I am a neuroscientist by trade, and I can get quite passionate about it. So you should expect to learn some brain stuff on this blog. And change blindness is maybe the coolest brain phenomenon ever. I’ll probably take that back tomorrow.
Before you go look up what I’m talking about, please view this YouTube video. This is direct from a scientific study, and I want you to take this test. There’s kind of a lot going on all at once so be sure to really focus, okay? Go take the test and come back.
I assume you have taken the test and seen the thing. You know what thing I’m talking about.
So see, here’s the thing about brains. You miss a lot of what’s going on in your world. Like really big things. Like obvious things. Like when I hear of a bicyclist wearing all neon colors with blinking lights and flags on still getting hit by a car, I’m frankly not surprised.
So see, here’s the thing about brains. You miss a lot of what’s going on in your world. Like really big things. Like obvious things. Like when I hear of a bicyclist wearing all neon colors with blinking lights and flags on still getting hit by a car, I’m frankly not surprised.
Yes, I think we all kind of knew we didn’t notice everything in our worlds around us. But change blindness is funny. Check out this video about people asking directions.
50%!!! Almost fifty full percent of people giving directions to a stranger didn’t notice that the stranger was an entirely different person after only a few brief seconds of interruption! This finding has been demonstrated many, many times since and in many ways. You can even change the gender or the race of the experimenter and still people won’t notice (okay, it’s a smaller proportion of people not noticing, but still).

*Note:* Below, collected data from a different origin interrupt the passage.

/-- A used machine with a DECODE in flight keeps every invariant, and has a next state. It meets the five StepKeeps statements. -/
theorem test_meets_StepKeepsEveryInvariant :
    (running .decode used).memInv ∧ (running .decode used).statusInv ∧ (running .decode used).treeInv ∧
    (running .decode used).codeInv ∧ (running .decode used).outputInv ∧ ∃ t, step (running .decode used) = .next t := by
  obtain ⟨t, h, -⟩ := after_next (r := step (running .decode used)) (p := fun _ => true) (by decide +kernel)
  refine ⟨?_, ?_, ?_, ?_, ?_, t, h⟩
  · unfold State.memInv; decide +kernel
  · exact ⟨by decide, fun _ => ⟨rfl, rfl⟩, fun w hw => by cases hw; exact ⟨rfl, rfl, rfl⟩⟩
  · exact withTree_inv used
  · intro c
    show ((((CodeTable.empty.put 0x61 ⟨2, 2⟩).put 0x62 ⟨2, 3⟩).put 0x63 ⟨1, 0⟩).at c).val.toNat < 2 ^ _
    change _ < 2 ^ ((((CodeTable.empty.put 0x61 ⟨2, 2⟩).put 0x62 ⟨2, 3⟩).put 0x63 ⟨1, 0⟩).at c).len.toNat
    simp only [CodeTable.at_put, CodeTable.at_empty]
    split
    · decide
    · split
      · decide
      · split <;> decide
  · exact ⟨by decide, by decide +kernel, by decide, by decide⟩

/-- A tree that keeps R35, and a DECODE that reads a byte never written. -/
theorem test_meets_TreeNeverSticksTheEngine :
    (running .decode (withTree { idle with bsLen := 1 })).treeInv ∧
    step (running .decode (withTree { idle with bsLen := 1 })) = .fault (.uninitRead .bsMem 0) :=
  ⟨withTree_inv { idle with bsLen := 1 }, rfl⟩

/-- A RUN of COUNT on a written input, and one of an illegal word. -/
theorem test_meets_RunPerformsTheCommand :
    (∃ s t : State, Instr.wf .count = true ∧ s.busy = false ∧ s.env.turns = [] ∧
      s.env.prog = runCmd .count ++ [rd (.hist 0x61)] ∧ exec .count (s.issue (encode .count)) = .next t) ∧
    ∃ s t : State, Instr.wf (.illegal 0x08 0) = true ∧ s.busy = false ∧ s.env.turns = [] ∧
      s.env.prog = runCmd (.illegal 0x08 0) ++ [] ∧ exec (.illegal 0x08 0) (s.issue (encode (.illegal 0x08 0))) = .next t := by
  obtain ⟨t, h, -⟩ := after_next
    (r := exec .count (running .count (withPlan [] (runCmd .count ++ [rd (.hist 0x61)]) (withInput [0x61] idle))))
    (p := fun _ => true) (by decide +kernel)
  exact ⟨⟨withPlan [] (runCmd .count ++ [rd (.hist 0x61)]) (withInput [0x61] idle), t, rfl, rfl, rfl, rfl, h⟩,
    ⟨withPlan [] (runCmd (.illegal 0x08 0)) idle, _, rfl, rfl, rfl, (List.append_nil _).symm, rfl⟩⟩

/-- No bytes, a part of a word, and as many bytes as IN_MEM has. -/
theorem test_meets_LoadInStoresTheInput :
    idle.params.ok ∧ idle.busy = false ∧ ([] : List Byte).length ≤ idle.params.maxIn ∧
    ∀ xs ∈ [[], [(0x61 : Byte)], List.replicate 8 0x61],
      (withPlan [] (loadIn xs ++ [rd (.reg .inLen)]) idle).env.turns = [] ∧
      (withPlan [] (loadIn xs ++ [rd (.reg .inLen)]) idle).env.prog = loadIn xs ++ [rd (.reg .inLen)] ∧
      xs.length ≤ idle.params.maxIn := by
  refine ⟨by decide, rfl, by decide, fun xs hx => ⟨rfl, rfl, ?_⟩⟩
  have h : ([[], [(0x61 : Byte)], List.replicate 8 0x61].all fun xs => decide (xs.length ≤ 8)) = true := by decide
  exact of_decide_eq_true (List.all_eq_true.1 h xs hx)

end Sys2Proof.Tests
end

section
/-! PROOF. GENERATE's table on a present tree is the table of the paths to its leaves (R39, R140, R144). -/

namespace Sys2Proof.Machine

/-- R39 of a code table: the symbols with a code are those of the arena's leaves, and each code is the path to its leaf. -/
def CodeTable.spellsPaths (t : CodeTable) (a : Arena) (root : NodeIdx) : Prop :=
  ∀ c, ((t.at c).len ≠ 0 ↔ ∃ i f, a.at i = .leaf c f) ∧ ((t.at c).len ≠ 0 → a.leafPath root c (t.at c).bits)

/-- The one leaf of the synthetic tree is its entry 0. -/
theorem State.treeSynth_leaf_iff {s : State} (h : s.treeSynth) {c₀ : Byte} {f₀ : Freq}
    (h0 : s.node.at 0 = .leaf c₀ f₀) (c : Byte) : (∃ i f, s.node.at i = .leaf c f) ↔ c = c₀ := by
  obtain ⟨-, -, -, ⟨c', f', -, h1⟩, hempty⟩ := h
  constructor
  · rintro ⟨i, f, hi⟩
    obtain rfl | rfl | h2 : i = 0 ∨ i = 1 ∨ 2 ≤ i.toNat := by bv_omega
    · rw [h0] at hi; cases hi; rfl
    · rw [h1] at hi; cases hi
    · rw [hempty i h2] at hi; cases hi
  · rintro rfl
    exact ⟨0, f₀, h0⟩

/-- On the synthetic tree GENERATE gives the one symbol the path of its left step (R142). -/
theorem codesOf_synth_spellsPaths {s : State} (h : s.treeSynth) :
    ∃ t, codesOf s.node s.root = some t ∧ t.spellsPaths s.node s.root.idx := by
  obtain ⟨hroot, -, -, ⟨c₀, f₀, h0, h1⟩, -⟩ := id h
  refine ⟨_, codesOf_synth h h0, fun c => ?_⟩
  rw [State.treeSynth_leaf_iff h h0, CodeTable.at_put]
  by_cases hc : c = c₀
  · subst hc
    have hpath : s.node.descend s.root.idx [false] = some 0 := by
      rw [hroot, Arena.descend, h1]; rfl
    rw [if_pos rfl]
    exact ⟨iff_of_true (by decide) rfl, fun _ => ⟨0, f₀, hpath, h0⟩⟩
  · rw [if_neg hc, CodeTable.at_empty]
    exact ⟨iff_of_false (not_not.2 rfl) hc, fun hne => absurd rfl hne⟩

/-- On a full tree GENERATE gives every leaf's symbol its path, and no other symbol a code (R140, R141). -/
theorem codesOf_full_spellsPaths {s : State} {n : Nat} (h : s.treeFull n) :
    ∃ t, codesOf s.node s.root = some t ∧ t.spellsPaths s.node s.root.idx := by
  obtain ⟨t, ht, hcode, hnone⟩ := codesOf_full h
  refine ⟨t, ht, fun c => ?_⟩
  rw [← State.exists_leafPath_iff h]
  by_cases hc : ∃ bs, s.node.leafPath s.root.idx c bs
  · obtain ⟨bs, hbs⟩ := hc
    obtain ⟨hentry, hbits, -, hlen⟩ := hcode c bs hbs
    have hne : (t.at c).len ≠ 0 := by rw [hentry]; exact pathEntry_len_ne hlen
    exact ⟨iff_of_true hne ⟨bs, hbs⟩, fun _ => by rwa [hbits]⟩
  · have hzero : (t.at c).len = 0 := by rw [hnone c (not_exists.1 hc)]
    exact ⟨iff_of_false (not_not.2 hzero) hc, fun hne => absurd hzero hne⟩

/-- On a tree that is present GENERATE gives the table of the paths to its leaves. -/
theorem codesOf_present_spellsPaths {s : State} (h : s.treeInv) (hp : s.root.present = true) :
    ∃ t, codesOf s.node s.root = some t ∧ t.spellsPaths s.node s.root.idx := by
  obtain ⟨hroot, -⟩ | hsynth | ⟨n, hfull⟩ := h
  · rw [hroot] at hp; cases hp
  · exact codesOf_synth_spellsPaths hsynth
  · exact codesOf_full_spellsPaths hfull

/-- Settles O26: the table spells the paths to the leaves, and no path to a leaf begins another's. -/
theorem generateGivesLeafPaths : Obligations.GenerateGivesLeafPaths := by
  intro s h hp
  obtain ⟨t, ht, hpaths⟩ := codesOf_present_spellsPaths h hp
  refine ⟨t, exec_generate_next ht, fun c => (hpaths c).1, fun c => (hpaths c).2, fun a b hab ha hb hpre => ?_⟩
  exact hab (State.leafPath_prefix ((hpaths a).2 ha) ((hpaths b).2 hb) hpre)

end Sys2Proof.Machine
end
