-- ==== Sys2Proof/Laws/Decode.lean ====
section
/-! SUPPORT. Words and their fields as numbers: what the decoder reads back from a word built of fields is
what the encoder put in, and a word is determined by its fields. -/

namespace Sys2Proof

/-! ### Fields as quotients and remainders (R73) -/

theorem toNat_fieldCls (op : Word) : (fieldCls op).toNat = op.toNat / 4096 := by
  simp [fieldCls, Nat.shiftRight_eq_div_pow]; omega

theorem toNat_fieldX (op : Word) : (fieldX op).toNat = op.toNat / 256 % 16 := by
  simp [fieldX, Nat.shiftRight_eq_div_pow]

theorem toNat_fieldY (op : Word) : (fieldY op).toNat = op.toNat / 16 % 16 := by
  simp [fieldY, Nat.shiftRight_eq_div_pow]

theorem toNat_fieldN (op : Word) : (fieldN op).toNat = op.toNat % 16 := by simp [fieldN]

theorem toNat_fieldNN (op : Word) : (fieldNN op).toNat = op.toNat % 256 := by simp [fieldNN]

theorem toNat_fieldNNN (op : Word) : (fieldNNN op).toNat = op.toNat % 4096 := by simp [fieldNNN]

theorem toNat_firstByte (op : Word) : (firstByte op).toNat = op.toNat / 256 := by
  simp [firstByte, Nat.shiftRight_eq_div_pow]; omega

theorem toNat_secondByte (op : Word) : (secondByte op).toNat = op.toNat % 256 := by simp [secondByte]

/-! ### Words built of fields -/

/-- Appending is multiplying and adding. -/
theorem toNat_append {w v : Nat} (a : BitVec w) (b : BitVec v) :
    (a ++ b).toNat = a.toNat * 2 ^ v + b.toNat := by
  rw [BitVec.toNat_append, ← Nat.shiftLeft_add_eq_or_of_lt b.isLt, Nat.shiftLeft_eq]

/-- Big-endian: the byte at the lower address is the high one (R53). -/
theorem toNat_wordOfBytes (a b : Byte) : (wordOfBytes a b).toNat = a.toNat * 256 + b.toNat :=
  toNat_append a b

theorem toNat_wordNNN (c : Nibble) (nnn : Addr12) :
    (wordNNN c nnn).toNat = c.toNat * 4096 + nnn.toNat :=
  toNat_append c nnn

theorem toNat_wordXNN (c x : Nibble) (nn : Byte) :
    (wordXNN c x nn).toNat = c.toNat * 4096 + x.toNat * 256 + nn.toNat := by
  have h : (c ++ x ++ nn).toNat = (c.toNat * 2 ^ 4 + x.toNat) * 2 ^ 8 + nn.toNat := by
    rw [toNat_append, toNat_append]
  refine h.trans ?_
  omega

theorem toNat_wordXYN (c x y n : Nibble) :
    (wordXYN c x y n).toNat = c.toNat * 4096 + x.toNat * 256 + y.toNat * 16 + n.toNat := by
  have h : (c ++ x ++ y ++ n).toNat =
      ((c.toNat * 2 ^ 4 + x.toNat) * 2 ^ 4 + y.toNat) * 2 ^ 4 + n.toNat := by
    rw [toNat_append, toNat_append, toNat_append]
  refine h.trans ?_
  omega

/-! ### Fields of words built of fields -/

section
variable (c x y n : Nibble) (nn : Byte) (nnn : Addr12) (a b : Byte)

@[simp] theorem fieldCls_wordXYN : fieldCls (wordXYN c x y n) = c := by
  apply BitVec.eq_of_toNat_eq; rw [toNat_fieldCls, toNat_wordXYN]; omega
@[simp] theorem fieldX_wordXYN : fieldX (wordXYN c x y n) = x := by
  apply BitVec.eq_of_toNat_eq; rw [toNat_fieldX, toNat_wordXYN]; omega
@[simp] theorem fieldY_wordXYN : fieldY (wordXYN c x y n) = y := by
  apply BitVec.eq_of_toNat_eq; rw [toNat_fieldY, toNat_wordXYN]; omega
@[simp] theorem fieldN_wordXYN : fieldN (wordXYN c x y n) = n := by
  apply BitVec.eq_of_toNat_eq; rw [toNat_fieldN, toNat_wordXYN]; omega
@[simp] theorem fieldCls_wordXNN : fieldCls (wordXNN c x nn) = c := by
  apply BitVec.eq_of_toNat_eq; rw [toNat_fieldCls, toNat_wordXNN]; omega
@[simp] theorem fieldX_wordXNN : fieldX (wordXNN c x nn) = x := by
  apply BitVec.eq_of_toNat_eq; rw [toNat_fieldX, toNat_wordXNN]; omega
@[simp] theorem fieldNN_wordXNN : fieldNN (wordXNN c x nn) = nn := by
  apply BitVec.eq_of_toNat_eq; rw [toNat_fieldNN, toNat_wordXNN]; omega
@[simp] theorem fieldCls_wordNNN : fieldCls (wordNNN c nnn) = c := by
  apply BitVec.eq_of_toNat_eq; rw [toNat_fieldCls, toNat_wordNNN]; omega
@[simp] theorem fieldNNN_wordNNN : fieldNNN (wordNNN c nnn) = nnn := by
  apply BitVec.eq_of_toNat_eq; rw [toNat_fieldNNN, toNat_wordNNN]; omega
@[simp] theorem firstByte_wordOfBytes : firstByte (wordOfBytes a b) = a := by
  apply BitVec.eq_of_toNat_eq; rw [toNat_firstByte, toNat_wordOfBytes]; omega
@[simp] theorem secondByte_wordOfBytes : secondByte (wordOfBytes a b) = b := by
  apply BitVec.eq_of_toNat_eq; rw [toNat_secondByte, toNat_wordOfBytes]; omega
end

/-! ### A word is determined by its fields -/

@[simp] theorem wordOfBytes_bytes (op : Word) : wordOfBytes (firstByte op) (secondByte op) = op := by
  apply BitVec.eq_of_toNat_eq; rw [toNat_wordOfBytes, toNat_firstByte, toNat_secondByte]; omega
@[simp] theorem wordNNN_fields (op : Word) : wordNNN (fieldCls op) (fieldNNN op) = op := by
  apply BitVec.eq_of_toNat_eq; rw [toNat_wordNNN, toNat_fieldCls, toNat_fieldNNN]; omega
@[simp] theorem wordXNN_fields (op : Word) :
    wordXNN (fieldCls op) (fieldX op) (fieldNN op) = op := by
  apply BitVec.eq_of_toNat_eq
  rw [toNat_wordXNN, toNat_fieldCls, toNat_fieldX, toNat_fieldNN]; omega
@[simp] theorem wordXYN_fields (op : Word) :
    wordXYN (fieldCls op) (fieldX op) (fieldY op) (fieldN op) = op := by
  apply BitVec.eq_of_toNat_eq
  rw [toNat_wordXYN, toNat_fieldCls, toNat_fieldX, toNat_fieldY, toNat_fieldN]; omega

/-! ### Fields under a mask -/

section
variable (op m : Word)

@[simp] theorem fieldCls_and : fieldCls (op &&& m) = fieldCls op &&& fieldCls m :=
  BitVec.extractLsb'_and
@[simp] theorem fieldX_and : fieldX (op &&& m) = fieldX op &&& fieldX m := BitVec.extractLsb'_and
@[simp] theorem fieldY_and : fieldY (op &&& m) = fieldY op &&& fieldY m := BitVec.extractLsb'_and
@[simp] theorem fieldN_and : fieldN (op &&& m) = fieldN op &&& fieldN m := BitVec.extractLsb'_and
@[simp] theorem fieldNN_and : fieldNN (op &&& m) = fieldNN op &&& fieldNN m := BitVec.extractLsb'_and
end

theorem and_F (x : Nibble) : x &&& 15#4 = x := BitVec.and_allOnes
theorem and_FF (b : Byte) : b &&& 255#8 = b := BitVec.and_allOnes

/-- The mask of a class alone. -/
theorem and_class_mask (op : Word) : op &&& 0xF000#16 = wordXNN (fieldCls op) 0 0 := by
  rw [← wordXNN_fields (op &&& 0xF000#16)]
  simp [show fieldCls 0xF000#16 = 0xF#4 by decide, show fieldX 0xF000#16 = 0#4 by decide,
    show fieldNN 0xF000#16 = 0#8 by decide, and_F]

/-- The mask of a class and the selector `N`. -/
theorem and_class_N_mask (op : Word) : op &&& 0xF00F#16 = wordXYN (fieldCls op) 0 0 (fieldN op) := by
  rw [← wordXYN_fields (op &&& 0xF00F#16)]
  simp [show fieldCls 0xF00F#16 = 0xF#4 by decide, show fieldX 0xF00F#16 = 0#4 by decide,
    show fieldY 0xF00F#16 = 0#4 by decide, show fieldN 0xF00F#16 = 0xF#4 by decide, and_F]

/-- The mask of a class and the selector `NN`. -/
theorem and_class_NN_mask (op : Word) : op &&& 0xF0FF#16 = wordXNN (fieldCls op) 0 (fieldNN op) := by
  rw [← wordXNN_fields (op &&& 0xF0FF#16)]
  simp [show fieldCls 0xF0FF#16 = 0xF#4 by decide, show fieldX 0xF0FF#16 = 0#4 by decide,
    show fieldNN 0xF0FF#16 = 0xFF#8 by decide, and_F, and_FF]

end Sys2Proof
end

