-- ==== Sys2Proof/Tests/Slice0.lean ====
section
/-! SUPPORT. Tests. Words are written out bit by bit from the layouts of spec/30_encoding.md rules R73 and R76,
and expected values are those of spec/95_test_vectors.md, whose numbers the comments give. The witnesses at
the end show inputs that meet the hypotheses of the obligations, clause by clause, at the boundaries. -/

namespace Sys2Proof.Tests

open Sys2Proof Sys2Proof.Machine

/-! ### Helpers -/

/-- The reset state with some registers written. -/
def regs (l : List (Nibble × Byte)) : State := l.foldl (fun s p => s.setReg p.1 p.2) State.reset

/-- One step of the word `w` placed at `pc`. -/
def go (w : Nat) (s : State) : Option State :=
  match step (s.withFetchWord 16 w) with
  | .next t => some t
  | .fault _ => none
  | .refused _ => none

/-- Some bytes stored from address `a` on. -/
def store (a : Nat) (bs : List Byte) (s : State) : State := { s with mem := s.mem.writeBytes a bs }

/-- A keypad image by the bits of a number. -/
def press (k : BitVec 16) (s : State) : State := setKeys k s

/-- What a register test looks at: `v[1]`, `VF`, `pc`. -/
def alu (w : Nat) (l : List (Nibble × Byte)) : Option (Byte × Byte × Word) :=
  (go w (regs l)).map fun t => (t.reg 0x1, t.reg vf, t.pc)

/-- Where one step of `w` from `s` leaves `pc`. -/
def pcAfter (w : Nat) (s : State) : Option Word := (go w s).map State.pc

/-- `diag` and `outcome` of a step of the placed word. -/
def said (w : Nat) (s : State) : List Diag × StepOutcome :=
  (stepDiag (s.withFetchWord 16 w), stepOutcome (s.withFetchWord 16 w))

/-! ### WellFormed refuses the two forms that are no instruction (R84) -/

theorem test_wf_refuses_sys_0E0 : (Instr.sys 0x0E0).wellFormed = false := by decide
theorem test_wf_refuses_sys_0EE : (Instr.sys 0x0EE).wellFormed = false := by decide
theorem test_wf_admits_its_neighbours : (Instr.sys 0x0E1).wellFormed = true ∧
    (Instr.sys 0x0EF).wellFormed = true ∧ (Instr.jp 0x0E0).wellFormed = true := by decide

/-! ### Decoding, every constructor, from words written out -/

theorem test_decode_cls : decodeWord 0b0000000011100000#16 = some .cls := by decide
theorem test_decode_ret : decodeWord 0b0000000011101110#16 = some .ret := by decide
theorem test_decode_sys : decodeWord 0b0000001100000000#16 = some (.sys 0x300) := by decide
theorem test_decode_jp : decodeWord 0b0001101010111100#16 = some (.jp 0xABC) := by decide
theorem test_decode_call : decodeWord 0b0010010000000001#16 = some (.call 0x401) := by decide
theorem test_decode_sei : decodeWord 0b0011001101000010#16 = some (.sei 0x3 0x42) := by decide
theorem test_decode_snei : decodeWord 0b0100001101000011#16 = some (.snei 0x3 0x43) := by decide
theorem test_decode_se : decodeWord 0b0101001101000000#16 = some (.se 0x3 0x4) := by decide
theorem test_decode_ldi : decodeWord 0b0110101010111100#16 = some (.ldi 0xA 0xBC) := by decide
theorem test_decode_addi : decodeWord 0b0111101000000101#16 = some (.addi 0xA 0x05) := by decide
theorem test_decode_mov : decodeWord 0b1000000100100000#16 = some (.mov 0x1 0x2) := by decide
theorem test_decode_or : decodeWord 0b1000000100100001#16 = some (.or 0x1 0x2) := by decide
theorem test_decode_and : decodeWord 0b1000000100100010#16 = some (.and 0x1 0x2) := by decide
theorem test_decode_xor : decodeWord 0b1000000100100011#16 = some (.xor 0x1 0x2) := by decide
theorem test_decode_add : decodeWord 0b1000000100100100#16 = some (.add 0x1 0x2) := by decide
theorem test_decode_sub : decodeWord 0b1000000100100101#16 = some (.sub 0x1 0x2) := by decide
theorem test_decode_shr : decodeWord 0b1000000100100110#16 = some (.shr 0x1 0x2) := by decide
theorem test_decode_subn : decodeWord 0b1000000100100111#16 = some (.subn 0x1 0x2) := by decide
theorem test_decode_shl : decodeWord 0b1000000100101110#16 = some (.shl 0x1 0x2) := by decide
theorem test_decode_sne : decodeWord 0b1001001101000000#16 = some (.sne 0x3 0x4) := by decide
theorem test_decode_lda : decodeWord 0b1010000100100011#16 = some (.lda 0x123) := by decide
theorem test_decode_jpv0 : decodeWord 0b1011001100000001#16 = some (.jpv0 0x301) := by decide
theorem test_decode_rnd : decodeWord 0b1100001100001111#16 = some (.rnd 0x3 0x0F) := by decide
theorem test_decode_drw : decodeWord 0b1101000000010101#16 = some (.drw 0x0 0x1 0x5) := by decide
theorem test_decode_skp : decodeWord 0b1110010010011110#16 = some (.skp 0x4) := by decide
theorem test_decode_sknp : decodeWord 0b1110010010100001#16 = some (.sknp 0x4) := by decide
theorem test_decode_gdt : decodeWord 0b1111001000000111#16 = some (.gdt 0x2) := by decide
theorem test_decode_key : decodeWord 0b1111010100001010#16 = some (.key 0x5) := by decide
theorem test_decode_sdt : decodeWord 0b1111001000010101#16 = some (.sdt 0x2) := by decide
theorem test_decode_sst : decodeWord 0b1111001000011000#16 = some (.sst 0x2) := by decide
theorem test_decode_adda : decodeWord 0b1111001000011110#16 = some (.adda 0x2) := by decide
theorem test_decode_fnt : decodeWord 0b1111000000101001#16 = some (.fnt 0x0) := by decide
theorem test_decode_bcd : decodeWord 0b1111010000110011#16 = some (.bcd 0x4) := by decide
theorem test_decode_stm : decodeWord 0b1111001001010101#16 = some (.stm 0x2) := by decide
theorem test_decode_ldm : decodeWord 0b1111001001100101#16 = some (.ldm 0x2) := by decide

The key ingredient in this experiment, obviously, is that your attention’s diverted in giving directions. You’re allocating less attention to things like who’s doing the asking, and that’s how you start missing things like gender and race. And how you stop looking for gorillas and other anomalies. You hit a bicyclist because you’re really, really concerned about whether you have enough milk in the fridge at home.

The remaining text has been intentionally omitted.